L’exposition, modeste mais assez pointue, conçue par les dynamiques commissaires Sylwia Serafinowicz et Nayo Higashide, célèbre, d’une certaine manière, consciemment ou non, mai 68. Cette année-là, comme dirait Claude François, la révolte étudiante, en France, du moins, était partie — faut-il le rappeler ? — de l’Affaire Langlois mais, surtout, d’une histoire à dormir debout, d’un problème tout bête d’accès des garçons aux chambres des filles dans la résidence universitaire de Nanterre. Cette année-là, est-ce un hasard ?, Hijikata Tatsumi intitulait l’une de ses pièces Rébellion de la chair. Grotowski insistait quant à lui sur le travail corporel de l’acteur, le matériau premier sur lequel le metteur en scène devait se focaliser. Les deux auteurs ont en commun une réflexion sur la notion d’archétype ainsi qu’un goût réel et profond pour ce qui relève du grotesque. C’est ce qui ressort des photographies accrochées aux murs de la galerie et des films qui y sont montrés sur moniteurs, écrans LCD ou au moyen d’un vidéo-projecteur.

Bien qu’Hijikata et Grotowski ne se soient jamais rencontrés, bien que la distance entre les deux continents et la disparité entre les deux cultures les opposent de prime abord, les photos et les documents filmiques montrent qu’ils ont des préoccupations artistiques, philosophiques et politiques pas si éloignées que cela. Il y a l’« air du temps » : ces idées qui communiquent à la vitesse de la lumière à une époque où l’internet n’était même pas imaginé. Inspiré par Stanislavski et Meyerhold, Grotowski rejoint les préoccupations des animateurs du Living Theater. Plus néo-dadaïste, selon nous, qu’expressionniste — ce, malgré l’influence des disciples de Wigman sur l’autre grande figure du butô, Kazuo Onô —, Hijikata, après avoir « avalé » tout crus le kabuki et le nô, propose une synthèse assez singulière entre diverses branches du théâtre et de la danse de son temps.
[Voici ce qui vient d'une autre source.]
-- ==== Sys2Proof/WellFormed.lean ====
section
/-! DEFINITION. The operands that the manual's own senders can give each command. Any operand has a meaning in the
machine; a term that this check refuses stands for an event that the part cannot see. -/

namespace Sys2Proof

open Sys2Proof.Machine

/-- A round is 1 to 4 (R58, R102). -/
def roundOk (round : Nat) : Bool := 1 ≤ round && round ≤ 4

/-- The kind of an entry names a round of 1 to 4 if it is OFFER (R58). -/
def kindOk : EntryKind → Bool
  | .offer round => roundOk round
  | _ => true

/-- The delivery fields of a source's batch: a count of 1 to 255 (R5), and for a soft source a count of 1, a clear mark
and a payload, which a line source does not have (R11, R54). -/
def fieldsOk (i : SourceId) (f : DeliveryFields) : Bool :=
  if 32 ≤ i.val then f.count == 1 && !f.overrun && f.payload.isSome
  else 1 ≤ f.count && f.count ≤ 255 && f.payload.isNone

/-- The subject that each kind of notice carries (R76). -/
def subjectOk : NoticeKind → Subject → Bool
  | .expired, .source _ | .revoked, .source _ | .seized, .source _ => true
  | .table, .none => true
  | .peer, .port _ => true
  | _, _ => false

/-- A command whose operands its senders can give. -/
def Instr.wellFormed : Instr → Bool
  | .takenReport _ _ _ seq => seq != 0#8
  | .grantOpen _ i _ _ candidates excluded f => candidates != 0#4 && (candidates &&& excluded) == 0#4 && fieldsOk i f
  | .offerAdmissionReport _ _ round => roundOk round
  | .claim _ _ _ round => roundOk round
  | .candidateLoss _ _ round _ => roundOk round
  | .claimAnswer _ _ _ round _ => roundOk round
  | .placement _ e => kindOk e.id.kind && fieldsOk e.id.source e.fields
  | .withdrawalRequest _ id => kindOk id.kind
  | .noticePosting p kind subject => subjectOk kind subject && !(kind == .peer && subject == .port p)
  | .frameError _ code args check => args.length == (argCount code).getD 0 && check != checkByte (code :: args)
  | .badCommand _ code => (argCount code).isNone
  | _ => true

end Sys2Proof
end

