/-- R125: a command that its port's state does not allow is refused with the table's status, every data byte 00h; and the table:
which status refuses a row of commands in each port state, and where there is none. -/
def Obligations.PortStateRefuses : Prop :=
  (∀ (c : Instr) (p : Port) (a : Access) (st : Status) (s : State),
     framePort c = some p → c.wellFormed = true → accessOf c = some a → frameReady p s = true →
     portCheck a (s.port p).pstate = some st → refusedWith c p st s) ∧
  ((∀ ps, portCheck .anyState ps = none) ∧
   portCheck .attachOnly .detached = none ∧ portCheck .attachOnly .attached = some .already ∧
   portCheck .attachOnly .evicted = some .evicted ∧
   portCheck .observation .detached = none ∧ portCheck .observation .attached = none ∧
   portCheck .observation .evicted = some .evicted ∧
   portCheck .session .detached = some .notAttached ∧ portCheck .session .attached = none ∧
   portCheck .session .evicted = some .evicted ∧
   (∀ p : Port,
     [Instr.status p, .repeatLast p].map accessOf = [some .anyState, some .anyState] ∧
     (∀ tag, accessOf (.attach p tag) = some .attachOnly) ∧
     (∀ x, [Instr.readLines p, .readTime p, .readOffer p x, .readIdent p, .readSource p x, .readSlots p].map accessOf =
       List.replicate 6 (some .observation)) ∧
     (∀ x y w b, [Instr.detach p, .peek p, .take p, .doneSeq p x, .hold p, .resume p, .setMask p x, .setGate p x,
         .setLimit p w, .raiseWord p x w, .writeRoute p x b, .enable p x, .disable p x, .adopt p x, .release p x,
         .lock p x, .run p, .stop p, .evict p x, .seize p x y, .tableReset p, .setWindow p x].map accessOf =
       List.replicate 22 (some .session))))

/-- By the model's reading of log 8 (DEDUCED from R174's one command at a time): a command taken while the port's previous one
has no response in the store yet waits in the Port Interface, whatever the port's state, which is checked when it is handed
over; its frame is in progress and nothing else happens. -/
def Obligations.CommandWaitsForPrevious : Prop :=
  ∀ (c : Instr) (p : Port) (s : State),
    framePort c = some p → c.wellFormed = true → takesFrames s p = true → s.released = false → portFree s p = false →
    ∃ t, exec c s = .next t ∧
      t.port p = { s.port p with
        frame := some (.answering
          { command := commandBytes c, response := notReadyFill (dataCount (codeOf c)), awaiting := true, clocked := 0 })
        held := (s.port p).held ++ [c] } ∧
      otherPorts p s t ∧ attnLaw t ∧ sameBut [.ports, .attn] s t

/-- R176, R177, R175: FRAME_ERROR answers with the code's number of data bytes and leaves the store alone; BAD_COMMAND
replaces the store; an early release of chip select ends the frame with nothing taken. R172, R174: byte by byte, an assertion
of PnCS begins a frame; the bytes of the command phase join those received; the last of them has the command of the code and
arguments taken, or a FRAME_ERROR; later bytes are ignored. The part drives 00h in the command phase, in the gap and after
the response, the response in between, and nothing while no frame is in progress or a reset holds the port (R137). That the
row runs as the last byte comes, and that a port which ignores its chip select drives nothing, is logs 6 and 15. -/
def Obligations.LinkRows : Prop :=
  (∀ (p : Port) (code : Byte) (args : List Byte) (check : Byte) (s : State),
    takesFrames s p = true → args.length = (argCount code).getD 0 → check ≠ checkByte (code :: args) →
    ∃ t, exec (.frameError p code args check) s = .next t ∧
      t.port p = { s.port p with
        frame := some (.answering
          { command := code :: args ++ [check],
            response := driven p (s.port p) { status := .frameError, data := zeros (dataCount code) },
            awaiting := false, clocked := 0 })
        frames := (s.port p).frames + 1 } ∧
      otherPorts p s t ∧ sameBut [.ports] s t) ∧
  (∀ (p : Port) (code : Byte) (s : State), frameReady p s = true → argCount code = none →
    ∃ t, exec (.badCommand p code) s = .next t ∧
      repliedWith (.badCommand p code) p { status := .badCommand, data := [] } [] s t) ∧
  (∀ (p : Port) (s : State), (s.port p).inReset = false →
    ∃ t, exec (.earlyChipSelectRelease p) s = .next t ∧
      t.port p = { s.port p with frame := none, csIgnored := false } ∧ otherPorts p s t ∧ sameBut [.ports] s t) ∧
  (∀ (p : Port) (b : Byte) (s : State),
    let becomes := fun (e : LinkEvent) (f : LinkFrame) => ∃ t, linkStep e s = .next t ∧
      t.port p = { s.port p with frame := some f } ∧ otherPorts p s t ∧ sameBut [.ports] s t
    linkStep (.deselect p) s = exec (.earlyChipSelectRelease p) s ∧
    (takesFrames s p = false →
      linkStep (.select p) s = .next s ∧ linkStep (.byte p b) s = .next s ∧ sdoByte s p = none) ∧
    (takesFrames s p = true →
      becomes (.select p) (.assembling []) ∧
      ((s.port p).frame = none → linkStep (.byte p b) s = .next s ∧ sdoByte s p = none) ∧
      (∀ received, (s.port p).frame = some (.assembling received) → sdoByte s p = some 0#8 ∧
        (∀ code rest, received ++ [b] = code :: rest → rest.length ≤ (argCount code).getD 0 →
          becomes (.byte p b) (.assembling (received ++ [b]))) ∧
        (∀ code args, received = code :: args → args.length = (argCount code).getD 0 →
          (b = checkByte (code :: args) → ∃ c, framePort c = some p ∧ c.wellFormed = true ∧
            encodeFrame c = some (code, args) ∧ linkStep (.byte p b) s = exec c s) ∧
          (b ≠ checkByte (code :: args) → linkStep (.byte p b) s = exec (.frameError p code args b) s))) ∧
      (∀ f, (s.port p).frame = some (.answering f) →
        becomes (.byte p b) (.answering { f with clocked := f.clocked + 1 }) ∧
        (f.clocked = 0 → sdoByte s p = some 0#8) ∧
        (∀ n (h : n < f.response.length), f.clocked = n + 1 → sdoByte s p = some f.response[n]) ∧
        (f.response.length < f.clocked → sdoByte s p = some 0#8))))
Les films permettent d’avoir une idée précise des travaux de ces deux formidables réformateurs de l’art de la scène. Jean-Marie Drot (réalisateur pour feue l’ORTF et ex-directeur de la Villa Médicis !) conçoit en 1967 une émission intitulée Grotowski ou… Socrate est-il polonais ? En 1975, John Musilly produit pour CBS un document assez rare : The Body Speaks. Enfin, last but not least, Grotowski signe lui-même un film qui date de 1966, Le Prince Constant, où il détaille le jeu des acteurs en plans très rapprochés. Pour ce qui est du butô, le réalisateur Eikoh Hosoe a confié gracieusement à Miss Higashide une belle copie de son film néo-surréaliste, Nombril et la bombe atomique (Heso to Genbaku), qui date de 1960. La pièce Nikutai no hanran ou La Rébellion de la chair a été filmée par Hiroshi Nakamura lors de sa création. Malheureusement, on n’a pas, pour le moment du moins, accès au film mythique Gisei, réalisé en 1959, en 8mm, par Donald Richie. En revanche, les organisatrices projettent les bandes du pionnier du cinéma expérimental japonais, Taka Iimura : Anma (Le Masseur, 1963) et Bara-iro Dansu (Danse en rose, 1965), chorégraphiés par Hijikata.